/-- A hardware work queue (R140, R141): its requests, which of them is the first unfinished one, the index and word offset of its
head packet, whether that packet is in progress, and its watchdog: period in microseconds, start and nanoseconds counted in earlier slices (R139). -/
structure Ring where
  fn     : Nat
  q      : Nat
  reqs   : List WqReq
  idx    : Nat
  pkt    : Nat
  off    : Nat
  busy   : Bool
  period : Nat
  since  : Nat
  count  : Nat
  deriving DecidableEq, Repr

/-- A launch in progress on this device (R144 to R152). -/
structure Launch where
  id     : Nat
  fn     : Nat
  q      : Nat
  node   : Option Nat
  ctx    : Nat
  part   : Nat
  gen    : BitVec 16
  code   : W64
  tcode  : W64
  frame  : W64
  map    : List W64
  joinp  : W64
  teams  : Nat
  bpt    : Nat
  wpb    : Nat
  regs   : Nat
  shmem  : Nat
  prio   : Nat
  gang   : Bool
  pgid   : Nat
  rank   : Nat
  nrank  : Nat
  nbrs   : List (Nat × List Nat)
  next   : Nat
  liveRecs : Nat
  failed : Option Nat
  halted : Bool
  deriving DecidableEq, Repr

/-- A continuation record (Table 7-7). -/
structure Cont where
  id     : Nat
  code   : W64
  frame  : W64
  join   : W64
  ctx    : Nat
  gen    : BitVec 16
  part   : Nat
  fn     : Nat
  launch : Nat
  kind   : Bool
  warps  : Nat
  regs   : Nat
  shmem  : Nat
  prio   : Nat
  rank   : Nat
  nrank  : Nat
  die    : Nat
  born   : Nat
  deriving DecidableEq, Repr

/-- A team in residence: its blocks and its stream (R152, R183). -/
structure Team where
  id     : Nat
  launch : Nat
  gteam  : Nat
  blocks : List Nat
  stream : Option AgentId
  cluster : Nat
  die    : Nat
  join   : W64
  deriving DecidableEq, Repr

/-- A graph being run by the graph walker (R160 to R163). -/
structure Graph where
  fn     : Nat
  q      : Nat
  ctx    : Nat
  nodes  : List (List W64)
  arrive : List (Nat × Nat)
  running : List (Nat × Option (ClaimId × Nat))
  failed : Option (Nat × Nat)
  deriving DecidableEq, Repr

/-- A FENCE packet polling its words (R142): its entries, the start of its latest round, and whether that round is still reading. -/
structure FencePk where
  fn     : Nat
  q      : Nat
  conds  : List (W64 × W64 × W64)
  at_    : Nat
  going  : Bool
  deriving DecidableEq, Repr

/-- A fault record (R378). -/
structure FaultRec where
  ctx   : Nat
  slot  : Nat
  die   : Nat
  x     : Nat
  y     : Nat
  cause : Nat
  inner : Nat
  tval  : W64
  tpcx  : W64
  fn    : Nat
  deriving DecidableEq, Repr

/-- Such an access off the device: no answer yet, or its bytes, or failed (R39, R40). -/
inductive IoSt where
  | out | got (bs : List Byte) (bad : Bool) | failed
  deriving DecidableEq, Repr
structure Io where
  n   : Nat
  who : IoWho
  idx : Nat
  st  : IoSt
  deriving DecidableEq, Repr

/-- A record's exit that its join counter has not yet counted (R158). -/
structure JoinDec where
  n      : Nat
  launch : Nat
  fn     : Nat
  ctx    : Nat
  addr   : W64
  slot   : Nat
  die    : Nat
  x      : Nat
  y      : Nat
  deriving DecidableEq, Repr

/-- Why a context is pre-empted (R131): PART_SET's HOLD, CTX_DESTROY, or a team of a launch of priority 3. -/
inductive PreWhy where
  | hold | destroy (fn : Nat) (cookie : W64) | prio (launch team : Nat)
  deriving DecidableEq, Repr
/-- A pre-emption: the warps and streams asked to halt, and whether the context is saved (R131 to R133). -/
structure Pre where
  part   : Nat
  ctx    : Nat
  why    : PreWhy
  agents : List AgentId
  saved  : Bool
  since  : Nat
  deriving DecidableEq, Repr

structure Sched where
  rings  : List Ring
  launches : List Launch
  teams  : List Team
  conts  : List Cont
  resvs  : List (Nat × Nat × Nat)
  graphs : List Graph
  fences : List FencePk
  faults : List FaultRec
  joins  : List JoinDec
  ios    : List Io
  pre    : List Pre
  nextId : Nat
  deriving DecidableEq, Repr

/-! ## Path-claim engines (22). -/

/-- States of Table 22-3. -/
inductive CState where
  | empty | walking | faulted | ready | flowing | parked | revoked
  deriving DecidableEq, Repr
/-- What kind of work a claim does. -/
inductive CWork where
  | plain | halo | copy | gather | coll
  deriving DecidableEq, Repr

/-- A leg of a flow: its place in the flow, its windows and addresses on each side (R399). -/
structure Leg where
  n    : Nat
  off  : Nat
  len  : Nat
  sw   : Nat
  src  : Nat
  dw   : Nat
  dst  : Nat
  acked : Bool
  /-- Pod time before which a leg of this device's own memories is not placed. -/
  due  : Nat
  deriving DecidableEq, Repr

/-- A claim in a slot of an engine (R389 to R409). desc holds S[OA] on; paths of a halo are k, rank, send offset and
receive address; idxs are a gather's element addresses and esz its element size; spec is SUB of a COLL; doneB counts bytes of
ended flows; inval is the reason of an invalidation that waits for the flow to end. -/
structure Claim where
  owner  : AgentId
  launch : Nat
  work   : CWork
  st     : CState
  desc   : List W64
  ctx    : Nat
  blk    : Nat
  cause  : Nat
  reason : Nat
  pend   : Bool
  queued : Bool
  cursor : Nat
  pins   : List Pin
  routed : Bool
  denied : Bool
  paths  : List (Nat × Nat × Nat × Nat)
  idxs   : List Nat
  esz    : Nat
  spec   : Nat
  rank   : Nat
  nrank  : Nat
  legs   : List Leg
  flowLen : Nat
  doneB  : Nat
  psn    : Bool
  compl  : Compl
  opId   : Nat
  park   : Bool
  inval  : Option Nat
  started : List Nat
  heldAt : Option Nat
  orphan : Bool
  /-- Bytes that have come of destination words not whole yet, and bytes read with source words whose legs are still to come (R351). -/
  stage  : List (Nat × Byte × Bool)
  ahead  : List (Nat × Byte × Bool)
  deriving DecidableEq, Repr

/-- A claim slot with its generation (R391). -/
structure Slot where
  gen   : BitVec 16
  claim : Option Claim
  deriving DecidableEq, Repr

structure Eng where
  slots : List (ClaimId × Slot)
  colls : List (Nat × Nat × ClaimId)
  haloIn : List (ClaimId × Nat × Nat)
  deriving DecidableEq, Repr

- - - - - - -

◆ WHAT THE TASK REQUIRES
Return every line from the entries that holds the string "period".

◆ YOUR RESPONSE
head packet, whether that packet is in progress, and its watchdog: period in microseconds, start and nanoseconds counted in earlier slices (R139). -/
  period : Nat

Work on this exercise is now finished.